Ilmu hikmat Rasulullah merupakan warisan kenabian yang tidak hanya berwujud pada ajaran syariat, tetapi juga mencakup kebijaksanaan dalam menghadapi kehidupan manusia. Dalam sebuah hadis disebutkan, “Sesungguhnya para ulama adalah pewaris para nabi” (HR. Abu Dawud), yang menunjukkan bahwa ilmu Rasulullah bukan sekadar hafalan hukum, melainkan hikmah yang mengarahkan umat menuju jalan kebenaran. Hikmah ini meliputi kemampuan menempatkan sesuatu pada tempatnya, sehingga ajaran Islam tidak hanya dipahami secara tekstual, tetapi juga kontekstual dalam kehidupan sehari-hari (Al-Ghazali, 2000).
Amanat ilmu yang diwariskan Rasulullah merupakan kemuliaan yang sangat besar, sebab beliau diutus untuk menyempurnakan akhlak manusia. Dalam hadisnya, Nabi bersabda, “Sesungguhnya aku diutus untuk menyempurnakan akhlak yang mulia” (HR. Ahmad). Hal ini menandakan bahwa inti dari hikmat Rasulullah adalah membentuk pribadi yang berakhlak mulia, yang dengan sendirinya menjadi amanat bagi setiap Muslim untuk meneladani dan menyebarkannya. Dengan demikian, ilmu hikmat tidak berhenti pada pengetahuan, melainkan bertransformasi menjadi akhlak mulia yang diamalkan (Ibn Khaldun, 2011).
Lebih jauh, ilmu hikmat Rasulullah mengandung dimensi tasawuf, yaitu kesadaran ruhani akan kehadiran Allah dalam setiap aspek kehidupan. Rasulullah ﷺ tidak hanya mengajarkan syariat dalam bentuk ritual, tetapi juga menghidupkan rasa ihsan, sebagaimana sabdanya, “Engkau beribadah kepada Allah seakan-akan engkau melihat-Nya, dan jika engkau tidak melihat-Nya, maka sesungguhnya Dia melihatmu” (HR. Muslim). Hikmat di sini menjadi cahaya yang membimbing manusia untuk senantiasa merasa diawasi dan menjaga amanat Allah. Hal ini menegaskan bahwa inti amanat mulia dari Rasulullah adalah menumbuhkan kesadaran spiritual umatnya.
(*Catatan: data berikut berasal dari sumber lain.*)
theorem State.writeGroupCfg_keeps (s x0) : Keeps s (State.writeGroupCfg s x0) := by
  unfold State.writeGroupCfg
  repeat' first
    | with_reducible exact Keeps.refl _
    | (with_reducible apply Keeps.ite) <;> intro _
    | with_reducible apply Keeps.of (State.raise_keeps _ _ _ _ _ _)
    | with_reducible apply Keeps.of (State.setGroup_keeps _ _ _)
    | with_reducible apply Keeps.of (State.log_keeps _ _ _ _)
    | with_reducible apply Keeps.of (State.outOfRange_keeps _ _)

theorem State.busyWrite_keeps (s x0) : Keeps s (State.busyWrite s x0) := by
  unfold State.busyWrite
  repeat' first
    | with_reducible exact Keeps.refl _
    | (with_reducible apply Keeps.ite) <;> intro _
    | with_reducible apply Keeps.of (State.raise_keeps _ _ _ _ _ _)
    | with_reducible apply Keeps.of (State.log_keeps _ _ _ _)

theorem State.denied_keeps (s x0 x1) : Keeps s (State.denied s x0 x1) := by
  unfold State.denied
  repeat' first
    | with_reducible exact Keeps.refl _
    | (with_reducible apply Keeps.ite) <;> intro _
    | with_reducible apply Keeps.of (State.log_keeps _ _ _ _)
    | with_reducible apply Keeps.of (State.raiseOnce_keeps _ _ _ _ _ _ _)

theorem State.guardedWrite_keeps (s x0 x1 x2 x3 l u) (h1 : s.confRefused x3 = false → Keeps s (l s)) (h2 : s.confRefused x3 = false → Keeps s (u s)) :
    Keeps s (State.guardedWrite s x0 x1 x2 x3 l u) := by
  unfold State.guardedWrite
  split
  · exact State.denied_keeps _ _ _
  · split
    · exact State.busyWrite_keeps _ _
    · split
      · exact State.log_keeps _ _ _ _
      · split
        · exact (h1 (by simpa using ‹¬s.confRefused x3 = true›)).trans (State.log_keeps _ _ _ _)
        · exact h2 (by simpa using ‹¬s.confRefused x3 = true›)

theorem State.setPending_keeps (s f) (h : s.pend.inRange → (f s.pend).inRange)
    (d : s.sec.mode = 2 → s.pend.debugEn = false → (f s.pend).debugEn = false) : Keeps s (State.setPending s f) :=
  Keeps.views (Keeps.refl s) (fun v => ⟨v.1, h v.2⟩) (fun m a p => ⟨a, d m p⟩) rfl rfl rfl rfl rfl rfl rfl rfl

theorem State.writeAux_keeps (s x0) : Keeps s (State.writeAux s x0) := by
  unfold State.writeAux
  extract_lets n0 n1 p
  refine Keeps.ite (fun _ => State.outOfRange_keeps _ _) (fun h3 => Keeps.ite (fun _ => (State.log_keeps _ _ _ _).trans
    (State.raise_keeps _ _ _ _ _ _)) (fun hc => State.setPending_keeps _ _ (fun h => ?_) (fun _ d => d)))
  obtain ⟨a, b, c, d, e0, e1, e⟩ := h
  refine ⟨a, b, c, d, fun k => h3 (Or.inl k), fun k => h3 (Or.inr k), fun k => hc ?_⟩
  have k0 : n0 = 1 := k.1
  have k1 : n1 = 1 := k.2
  have k2 : ¬(p.aux0 = 1 ∧ p.aux1 = 1) := e
  rw [k0, k1]
  clear_value p
  generalize p.aux0 = x at k2
  generalize p.aux1 = y at k2
  revert k2
  revert x y
  decide

theorem State.writeMsix_keeps (s x0 x1 x2) : Keeps s (State.writeMsix s x0 x1 x2) := by
  unfold State.writeMsix
  repeat' first
    | with_reducible exact Keeps.refl _
    | (with_reducible apply Keeps.ite) <;> intro _
    | with_reducible apply Keeps.of (State.setPort_keeps _ _ _)
    | with_reducible apply Keeps.of (State.toHost_keeps _ _ _)

theorem State.windowWrite_keeps (s x0 x1 x2 x3 l u) (h1 : ∀ t r, regAt x1 = some r → t.confRefused r = false → Keeps t (l t))
    (h2 : ∀ t r, regAt x1 = some r → t.confRefused r = false → Keeps t (u t)) :
    Keeps s (State.windowWrite s x0 x1 x2 x3 l u) := by
  unfold State.windowWrite
  extract_lets armed _ s0
  have h0 : Keeps s s0 := Keeps.ite (fun _ => Keeps.lit (Keeps.refl s) rfl rfl rfl rfl rfl rfl rfl) (fun _ => Keeps.refl s)
  clear_value s0
  refine Keeps.ite (fun _ => Keeps.refl s) (fun _ => Keeps.ite (fun _ => h0.trans (State.log_keeps _ _ _ _)) (fun _ => ?_))
  split
  · exact h0.trans (State.writeMsix_keeps _ _ _ _)
  · exact h0
  · refine Keeps.ite (fun _ => h0.trans (State.denied_keeps _ _ _)) (fun _ => Keeps.ite (fun _ => h0.trans (State.log_keeps _ _ _ _)) (fun _ => ?_))
    split
    · exact Keeps.ite (fun _ => h0.trans (State.busyWrite_keeps _ _)) (fun _ => h0.trans (State.log_keeps _ _ _ _))
    · exact h0.trans (State.guardedWrite_keeps _ _ _ _ _ _ _ (fun k => h1 _ _ ‹_› k) (fun k => h2 _ _ ‹_› k))

theorem State.endDisarm_keeps (s x0) : Keeps s (State.endDisarm s x0) := by
  unfold State.endDisarm
  repeat' first
    | with_reducible exact Keeps.refl _
    | (with_reducible apply Keeps.ite) <;> intro _
    | with_reducible apply Keeps.of (State.setQueue_keeps _ _ _)
    | with_reducible apply Keeps.of (State.failFences_keeps _ _)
Selain itu, amanat hikmat Rasulullah juga tampak pada kemampuan beliau memimpin masyarakat dengan keadilan dan kasih sayang. Sejarah membuktikan bahwa beliau mampu menyatukan suku-suku Arab yang sebelumnya terpecah belah, menjadi umat yang kokoh dalam ukhuwah. Hikmat kepemimpinan Rasulullah mengajarkan bahwa ilmu harus melahirkan kebijakan publik yang adil dan maslahat, sebagaimana ditegaskan Al-Qur’an, “Dan tidaklah Kami mengutus engkau (Muhammad) melainkan untuk menjadi rahmat bagi seluruh alam” (QS. Al-Anbiya: 107). Dengan demikian, hikmat beliau menjadi amanat mulia yang relevan sepanjang zaman (Rahman, 1982).
Akhirnya, “Ilmu Hikmat Rasulullah Amanat Mulia” dapat dipahami sebagai sebuah panggilan bagi umat Islam untuk menjaga, mengamalkan, dan menyebarkan warisan kenabian. Hikmat yang beliau ajarkan tidak berhenti pada teori, melainkan harus mewujud dalam kehidupan sosial, politik, spiritual, dan budaya. Dengan meneladani ilmu hikmat tersebut, umat Islam dapat menjalankan amanat dengan penuh keikhlasan dan tanggung jawab, sehingga menjadi khalifah yang membawa kemuliaan di muka bumi. Inilah hakikat amanat yang diwariskan Rasulullah sebagai warisan abadi untuk seluruh umat manusia.
Referensi
Al-Ghazali. (2000). Ihya Ulumuddin. Kairo: Dar al-Hadith.
Ibn Khaldun. (2011). Muqaddimah Ibn Khaldun. Beirut: Dar al-Fikr.
Rahman, F. (1982). Islam and Modernity: Transformation of an Intellectual Tradition. Chicago: University of Chicago Press.